In Proposed Physician Rule, Telehealth Expands and Contracts, Limited by Statute, PHE

Telephone-only evaluation and management (E/M) services as a type of telehealth will disappear next year or whenever the COVID-19 public health emergency (PHE) ends, according to the 2021 proposed Medicare Physician Fee Schedule (MPFS) regulation,[1] which is scheduled to be published in the Aug. 17 Federal Register. And CMS plans to add and remove telehealth services in different ways, across three categories, partly by making some PHE telehealth services permanent. The glitch, however, is Medicare coverage again will be limited to originating sites—essentially rural areas—and audiovisual technology after the PHE. CMS’s hands are tied, because a permanent telehealth expansion to all corners of the country and to telephone calls requires a change in the Social Security Act, which only Congress can make, attorneys said. For the same reason, a patient’s home won’t be a telehealth originating site when the regulation takes effect Jan. 1 if the PHE expires by then. In fact, a number of Medicare payment proposals are contingent on which comes first: the end of the PHE or 2021—a testament to the turbulence of the times.

“We are starting to see a little bit of the unwinding plan and what can remain permanent versus what is likely to get reeled back and returned to pre-COVID rules,” said Richelle Marting, an attorney in Overland Park, Kansas. CMS also is asking for an unusual amount of feedback as it figures out how to proceed, said attorney David Glaser, with Fredrikson & Byron in Minneapolis. “They are soliciting comment more actively than they ever have before, so there is an opportunity for people to chime in.”

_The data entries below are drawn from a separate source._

theorem State.axNumeric_kept (s : State) (a2 : _) (a3 : _) : (State.axNumeric s a2 a3).kept = s.kept := by
  unfold State.axNumeric; simp only [State.kept_mk, State.kept_eta, State.capTrigger_kept, State.pulse_kept, State.axFault_kept, State.set_kept]
theorem State.axOutput_kept (s : State) (a2 : _) (a3 : _) : (State.axOutput s a2 a3).kept = s.kept := by
  unfold State.axOutput; grind only [State.kept_mk, State.kept_eta, State.balRest_kept, State.set_kept, State.setAx_kept, State.draw_kept, State.incSat_kept, State.capSample_kept, State.axNumeric_kept]
theorem State.commandRelease_kept (s : State) (a2 : _) : (State.commandRelease s a2).kept = s.kept := by
  unfold State.commandRelease; dsimp only; (repeat' split) <;> first | with_reducible rfl | simp only [State.kept_mk, State.kept_eta, State.kept_foldl, implies_true, State.axOutput_kept, State.sendSlot_kept] | rfl
theorem State.axCtlWrite_kept (s : State) (a2 : _) (a3 : _) : (State.axCtlWrite s a2 a3).kept = s.kept := by
  unfold State.axCtlWrite; (repeat' split) <;> first | with_reducible rfl | simp only [State.kept_mk, State.kept_eta, State.set_kept] | rfl
theorem State.injRun_kept (s : State) (a2 : _) (a3 : _) : (State.injRun s a2 a3).kept = s.kept := by
  unfold State.injRun; grind only [State.kept_mk, State.kept_eta, State.injCtl_kept, State.capTrigger_kept, State.set_kept, State.setGen_kept]
theorem State.headFault_kept (s : State) (a2 : _) : (State.headFault s a2).kept = s.kept := by
  unfold State.headFault; simp only [State.kept_mk, State.kept_eta, State.kept_foldl, implies_true, State.axFault_kept, apply_ite State.kept, ite_self]
theorem State.axOpen_kept (s : State) (a2 : _) : (State.axOpen s a2).kept = s.kept := by
  unfold State.axOpen; (repeat' split) <;> first | with_reducible rfl | simp only [State.kept_mk, State.kept_eta, State.setAx_kept, State.set_kept] | rfl
theorem State.axClose_kept (s : State) (a2 : _) : (State.axClose s a2).kept = s.kept := by
  unfold State.axClose; (repeat' split) <;> first | with_reducible rfl | simp only [State.kept_mk, State.kept_eta, State.setAx_kept, State.set_kept] | rfl
theorem State.injStopAll_kept (s : State) : (State.injStopAll s).kept = s.kept := by
  unfold State.injStopAll; simp only [State.kept_mk, State.kept_eta, State.kept_foldl, implies_true, State.genStop_kept]
theorem State.axesOff_kept (s : State) : (State.axesOff s).kept = s.kept := by
  unfold State.axesOff; simp only [State.kept_mk, State.kept_eta, State.kept_foldl, implies_true, State.axStop_kept, apply_ite State.kept, ite_self]
theorem State.telemetryLoss_kept (s : State) (a2 : _) : (State.telemetryLoss s a2).kept = s.kept := by
  unfold State.telemetryLoss; dsimp only; (repeat' split) <;> first | with_reducible rfl | simp only [State.kept_mk, State.kept_eta, State.kept_foldl, implies_true, State.capTrigger_kept, State.headFault_kept, State.pulse_kept] | rfl
theorem State.swapRequest_kept (s : State) (a2 : _) (a3 : _) : (State.swapRequest s a2 a3).kept = s.kept := by
  unfold State.swapRequest; simp only [State.kept_mk, State.kept_eta, State.kept_foldl, implies_true, State.swapAxis_kept, apply_ite State.kept, ite_self]
theorem State.showLoop_kept (s : State) (a2 : _) (a3 : _) : (State.showLoop s a2 a3).kept = s.kept := by
  unfold State.showLoop; simp only [State.kept_mk, State.kept_eta, State.set_kept]
theorem State.setReg_kept (s : State) (a2 : _) (a3 : _) : (State.setReg s a2 a3).kept = s.kept := by
  unfold State.setReg; simp only [State.kept_mk, State.kept_eta]
theorem State.sendCode_kept (s : State) (a2 : _) (a3 : _) (a4 : _) : (State.sendCode s a2 a3 a4).kept = s.kept := by
  unfold State.sendCode; simp only [State.kept_mk, State.kept_eta, State.setReg_kept, State.setPort_kept, State.set_kept]
theorem State.regFinish_kept (s : State) (a2 : _) (a3 : _) (a4 : _) (a5 : _) (a6 : _) : (State.regFinish s a2 a3 a4 a5 a6).kept = s.kept := by
  unfold State.regFinish; grind only [State.kept_mk, State.kept_eta, State.setReg_kept, State.set_kept, State.incSat_kept, State.showLoop_kept, State.sendCode_kept]
theorem State.numericHold_kept (s : State) (a2 : _) (a3 : _) (a4 : _) (a5 : _) : (State.numericHold s a2 a3 a4 a5).kept = s.kept := by
  unfold State.numericHold; simp only [State.kept_mk, State.kept_eta, State.regFinish_kept, State.setReg_kept, State.set_kept]
theorem State.openLaw_kept (s : State) (a2 : _) (a3 : _) (a4 : _) : (State.openLaw s a2 a3 a4).kept = s.kept := by
  unfold State.openLaw; grind only [State.kept_mk, State.kept_eta, State.setReg_kept, State.regFinish_kept, State.numericHold_kept]
theorem State.regLaw_kept (s : State) (a2 : _) (a3 : _) (a4 : _) : (State.regLaw s a2 a3 a4).kept = s.kept := by
  unfold State.regLaw; grind only [State.kept_mk, State.kept_eta, State.setReg_kept, State.set_kept, State.numericHold_kept, State.regFinish_kept, State.openLaw_kept]
theorem State.showQueue_kept (s : State) (a2 : _) : (State.showQueue s a2).kept = s.kept := by
  unfold State.showQueue; simp only [State.kept_mk, State.kept_eta, State.kept_foldl, implies_true, State.set_kept]
theorem State.pushEvent_kept (s : State) (a2 : _) (a3 : _) (a4 : _) : (State.pushEvent s a2 a3 a4).kept = s.kept := by
  unfold State.pushEvent; grind only [State.kept_mk, State.kept_eta, State.pulse_kept, State.set_kept, State.incSat_kept, State.showQueue_kept, State.setReg_kept, State.setEvents_kept]
theorem State.fallback_kept (s : State) (a2 : _) (a3 : _) : (State.fallback s a2 a3).kept = s.kept := by
  unfold State.fallback; simp only [State.kept_mk, State.kept_eta, State.setReg_kept, State.pulse_kept, State.set_kept, State.pushEvent_kept]
theorem State.idleLaw_kept (s : State) (a2 : _) (a3 : _) : (State.idleLaw s a2 a3).kept = s.kept := by
  unfold State.idleLaw; simp only [State.kept_mk, State.kept_eta, State.showLoop_kept, State.sendCode_kept, State.setReg_kept]
theorem State.showBkg_kept (s : State) (a2 : _) : (State.showBkg s a2).kept = s.kept := by
  unfold State.showBkg; simp only [State.kept_mk, State.kept_eta, State.set_kept]
theorem State.regTrack_kept (s : State) (a2 : _) (a3 : _) : (State.regTrack s a2 a3).kept = s.kept := by
  unfold State.regTrack; simp only [State.kept_mk, State.kept_eta, State.showBkg_kept, State.setReg_kept]
theorem State.popEvent_kept (s : State) (a2 : _) : (State.popEvent s a2).kept = s.kept := by
  unfold State.popEvent; grind only [State.kept_mk, State.kept_eta, State.showQueue_kept, State.setReg_kept]
theorem State.loopRequest_kept (s : State) (a2 : _) (a3 : _) : (State.loopRequest s a2 a3).kept = s.kept := by
  unfold State.loopRequest; (repeat' split) <;> first | with_reducible rfl | simp only [State.kept_mk, State.kept_eta, State.setReg_kept] | rfl
theorem State.checkFallback_kept (s : State) (a2 : _) : (State.checkFallback s a2).kept = s.kept := by
  unfold State.checkFallback; grind only [State.kept_mk, State.kept_eta, State.setReg_kept]
theorem State.fallNow_kept (s : State) (a2 : _) : (State.fallNow s a2).kept = s.kept := by
  unfold State.fallNow; (repeat' split) <;> first | with_reducible rfl | simp only [State.kept_mk, State.kept_eta, State.fallback_kept] | rfl
theorem State.closeEvent_kept (s : State) (a2 : _) (a3 : _) : (State.closeEvent s a2 a3).kept = s.kept := by
  unfold State.closeEvent; (repeat' split) <;> first | with_reducible rfl | simp only [State.kept_mk, State.kept_eta, State.pushEvent_kept, State.setReg_kept] | rfl
theorem State.eventTick_kept (s : State) (a2 : _) (a3 : _) (a4 : _) (a5 : _) (a6 : _) (a7 : _) : (State.eventTick s a2 a3 a4 a5 a6 a7).kept = s.kept := by
  unfold State.eventTick; grind only [State.kept_mk, State.kept_eta, State.setReg_kept, State.closeEvent_kept]
theorem State.regEvents_kept (s : State) (a2 : _) (a3 : _) (a4 : _) (a5 : _) (a6 : _) : (State.regEvents s a2 a3 a4 a5 a6).kept = s.kept := by
  unfold State.regEvents; (repeat' split) <;> first | with_reducible rfl | simp only [State.kept_mk, State.kept_eta, State.setReg_kept, State.eventTick_kept] | rfl
theorem State.pdTriple_kept (s : State) (a2 : _) (a3 : _) (a4 : _) (a5 : _) : (State.pdTriple s a2 a3 a4 a5).kept = s.kept := by
  unfold State.pdTriple; grind only [State.kept_mk, State.kept_eta, State.setReg_kept, State.set_kept]
theorem State.closeEvents_kept (s : State) (a2 : _) : (State.closeEvents s a2).kept = s.kept := by
  unfold State.closeEvents; simp only [State.kept_mk, State.kept_eta, State.closeEvent_kept]
theorem State.closeAll_kept (s : State) : (State.closeAll s).kept = s.kept := by
  unfold State.closeAll; simp only [State.kept_mk, State.kept_eta, State.kept_foldl, implies_true, State.closeEvents_kept, apply_ite State.kept, ite_self]
theorem State.handBack_kept (s : State) (a2 : _) : (State.handBack s a2).kept = s.kept := by
  unfold State.handBack; grind only [State.kept_mk, State.kept_eta, State.showLoop_kept, State.setReg_kept]
theorem State.regProgramStart_kept (s : State) (a2 : _) : (State.regProgramStart s a2).kept = s.kept := by
  unfold State.regProgramStart; simp only [State.kept_mk, State.kept_eta, State.showLoop_kept, State.regCommit_kept, State.showBkg_kept, State.setReg_kept]
theorem State.resetReg_kept (s : State) (a2 : _) : (State.resetReg s a2).kept = s.kept := by
  unfold State.resetReg; simp only [State.kept_mk, State.kept_eta, State.resetRegs_kept, State.setReg_kept]
theorem State.stretchTick_kept (s : State) (a2 : _) : (State.stretchTick s a2).kept = s.kept := by
  unfold State.stretchTick; grind only [State.kept_mk, State.kept_eta, State.regCommit_kept, State.setReg_kept]
theorem State.regTick_kept (s : State) (a2 : _) (a3 : _) : (State.regTick s a2 a3).kept = s.kept := by
  unfold State.regTick; grind only [State.kept_mk, State.kept_eta, State.handBack_kept, State.fallNow_kept, State.set_kept, State.setReg_kept, State.stretchTick_kept, State.draw_kept, State.idleLaw_kept, State.regLaw_kept, State.regEvents_kept, State.regTrack_kept, State.checkFallback_kept]
theorem State.setHl_kept (s : State) (a2 : _) (a3 : _) : (State.setHl s a2 a3).kept = s.kept := by
  unfold State.setHl; simp only [State.kept_mk, State.kept_eta]
theorem State.modHl_kept (s : State) (a2 : _) (a3 : _) : (State.modHl s a2 a3).kept = s.kept := by
  unfold State.modHl; simp only [State.kept_mk, State.kept_eta, State.setHl_kept]
theorem State.hlSvcSlot_kept (s : State) (a2 : _) (a3 : _) : (State.hlSvcSlot s a2 a3).kept = s.kept := by
  unfold State.hlSvcSlot; simp only [State.kept_mk, State.kept_eta, State.sendSlot_kept, State.modHl_kept]
theorem State.hlSvcSend_kept (s : State) (a2 : _) (a3 : _) : (State.hlSvcSend s a2 a3).kept = s.kept := by
  unfold State.hlSvcSend; simp only [State.kept_mk, State.kept_eta, State.hlSvcSlot_kept, State.modHl_kept]
theorem State.hlSvcPump_kept (s : State) (a2 : _) : (State.hlSvcPump s a2).kept = s.kept := by
  unfold State.hlSvcPump; grind only [State.kept_mk, State.kept_eta, State.hlSvcSend_kept, State.setHl_kept]
theorem State.hlSvcQueue_kept (s : State) (a2 : _) (a3 : _) : (State.hlSvcQueue s a2 a3).kept = s.kept := by
  unfold State.hlSvcQueue; simp only [State.kept_mk, State.kept_eta, State.hlSvcPump_kept, State.modHl_kept]
theorem State.hlExchange_kept (s : State) (a2 : _) : (State.hlExchange s a2).kept = s.kept := by
  unfold State.hlExchange; simp only [State.kept_mk, State.kept_eta, State.hlSvcQueue_kept, State.modHl_kept]
theorem State.hlAskL1_kept (s : State) (a2 : _) : (State.hlAskL1 s a2).kept = s.kept := by
  unfold State.hlAskL1; (repeat' split) <;> first | with_reducible rfl | simp only [State.kept_mk, State.kept_eta, State.hlSvcQueue_kept, State.modHl_kept] | rfl
theorem State.hlPower_kept (s : State) (a2 : _) (a3 : _) (a4 : _) : (State.hlPower s a2 a3 a4).kept = s.kept := by
  unfold State.hlPower; simp only [State.kept_mk, State.kept_eta, State.set_kept]
theorem State.hlLeaveL0_kept (s : State) (a2 : _) : (State.hlLeaveL0 s a2).kept = s.kept := by
  unfold State.hlLeaveL0; (repeat' split) <;> first | with_reducible rfl | simp only [State.kept_mk, State.kept_eta, State.headFault_kept, State.setEvents_kept] | rfl
theorem State.hlTo_kept (s : State) (a2 : _) (a3 : _) : (State.hlTo s a2 a3).kept = s.kept := by
  unfold State.hlTo; (repeat' split) <;> first | with_reducible rfl | simp only [State.kept_mk, State.kept_eta, State.hlLeaveL0_kept, State.set_kept, State.modHl_kept] | rfl
theorem State.hlL0Check_kept (s : State) (a2 : _) : (State.hlL0Check s a2).kept = s.kept := by
  unfold State.hlL0Check; grind only [State.kept_mk, State.kept_eta, State.hlPower_kept, State.set_kept, State.modHl_kept, State.hlTo_kept]
theorem State.hlTrnOut_kept (s : State) (a2 : _) (a3 : _) (a4 : _) : (State.hlTrnOut s a2 a3 a4).kept = s.kept := by
  unfold State.hlTrnOut; simp only [State.kept_mk, State.kept_eta, State.sendSlot_kept]
theorem State.hlSendTrn_kept (s : State) (a2 : _) : (State.hlSendTrn s a2).kept = s.kept := by
  unfold State.hlSendTrn; simp only [State.kept_mk, State.kept_eta, State.hlTrnOut_kept]
theorem State.hlSlotBad_kept (s : State) (a2 : _) (a3 : _) : (State.hlSlotBad s a2 a3).kept = s.kept := by
  unfold State.hlSlotBad; (repeat' split) <;> first | with_reducible rfl | simp only [State.kept_mk, State.kept_eta, State.incSat_kept, State.set_kept] | rfl
theorem State.hlIdle_kept (s : State) (a2 : _) (a3 : _) : (State.hlIdle s a2 a3).kept = s.kept := by
  unfold State.hlIdle; simp only [State.kept_mk, State.kept_eta, State.modHl_kept, State.set_kept, State.hlPower_kept, State.hlTo_kept]
theorem State.hlFail_kept (s : State) (a2 : _) (a3 : _) : (State.hlFail s a2 a3).kept = s.kept := by
  unfold State.hlFail; simp only [State.kept_mk, State.kept_eta, State.pulse_kept, State.set_kept, State.hlIdle_kept]
theorem State.hlNegotiate_kept (s : State) (a2 : _) (a3 : _) : (State.hlNegotiate s a2 a3).kept = s.kept := by
  unfold State.hlNegotiate; grind only [State.kept_mk, State.kept_eta, State.hlFail_kept, State.modHl_kept, State.set_kept, State.hlPower_kept, State.hlTo_kept]
theorem State.hlTrnSlot_kept (s : State) (a2 : _) (a3 : _) : (State.hlTrnSlot s a2 a3).kept = s.kept := by
  unfold State.hlTrnSlot; simp only [State.kept_mk, State.kept_eta, State.kept_foldl, implies_true, State.hlSendTrn_kept, State.modHl_kept, State.hlSlotBad_kept, State.set_kept, State.hlNegotiate_kept, State.setHl_kept, apply_ite State.kept, ite_self]
theorem State.hlRateSwitch_kept (s : State) (a2 : _) : (State.hlRateSwitch s a2).kept = s.kept := by
  unfold State.hlRateSwitch; (repeat' split) <;> first | with_reducible rfl | simp only [State.kept_mk, State.kept_eta, State.set_kept, State.hlTo_kept] | rfl
theorem State.hlWakeDown_kept (s : State) (a2 : _) : (State.hlWakeDown s a2).kept = s.kept := by
  unfold State.hlWakeDown; grind only [State.kept_mk, State.kept_eta, State.set_kept, State.hlTo_kept]
theorem State.hlWake_kept (s : State) (a2 : _) : (State.hlWake s a2).kept = s.kept := by
  unfold State.hlWake; (repeat' split) <;> first | with_reducible rfl | simp only [State.kept_mk, State.kept_eta, State.hlWakeDown_kept, State.modHl_kept, State.hlPower_kept] | rfl
theorem State.hlCfgSlot_kept (s : State) (a2 : _) (a3 : _) : (State.hlCfgSlot s a2 a3).kept = s.kept := by
  unfold State.hlCfgSlot; simp only [State.kept_mk, State.kept_eta, State.sendSlot_kept, State.modHl_kept]
theorem State.hlCfgPump_kept (s : State) (a2 a3 : _) : (State.hlCfgPump s a2 a3).kept = s.kept := by
  induction a3 generalizing s with
  | zero => rfl
  | succ k ih =>
    unfold State.hlCfgPump
    dsimp only
    split
    · split
      · rfl
      · rw [ih, State.hlCfgSlot_kept, State.setHl_kept]
    · rfl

The proposed MPFS has changes all over the map. Two are on the supervision front, and both were seen as positive. One is a telehealth addition that, if finalized, would allow physicians to provide direct supervision virtually, using real-time, interactive audiovisual technology, said attorney Thomas Ferrante, with Foley & Lardner in Tampa, Florida. That’s a game changer for billing incident to the physician’s services, he said. Physicians wouldn’t have to be physically present to provide direct supervision for incident-to billing or other services. Virtual supervision would be allowed, if finalized, until Dec. 31, 2021, or the end of the PHE, whichever is later, Ferrante said.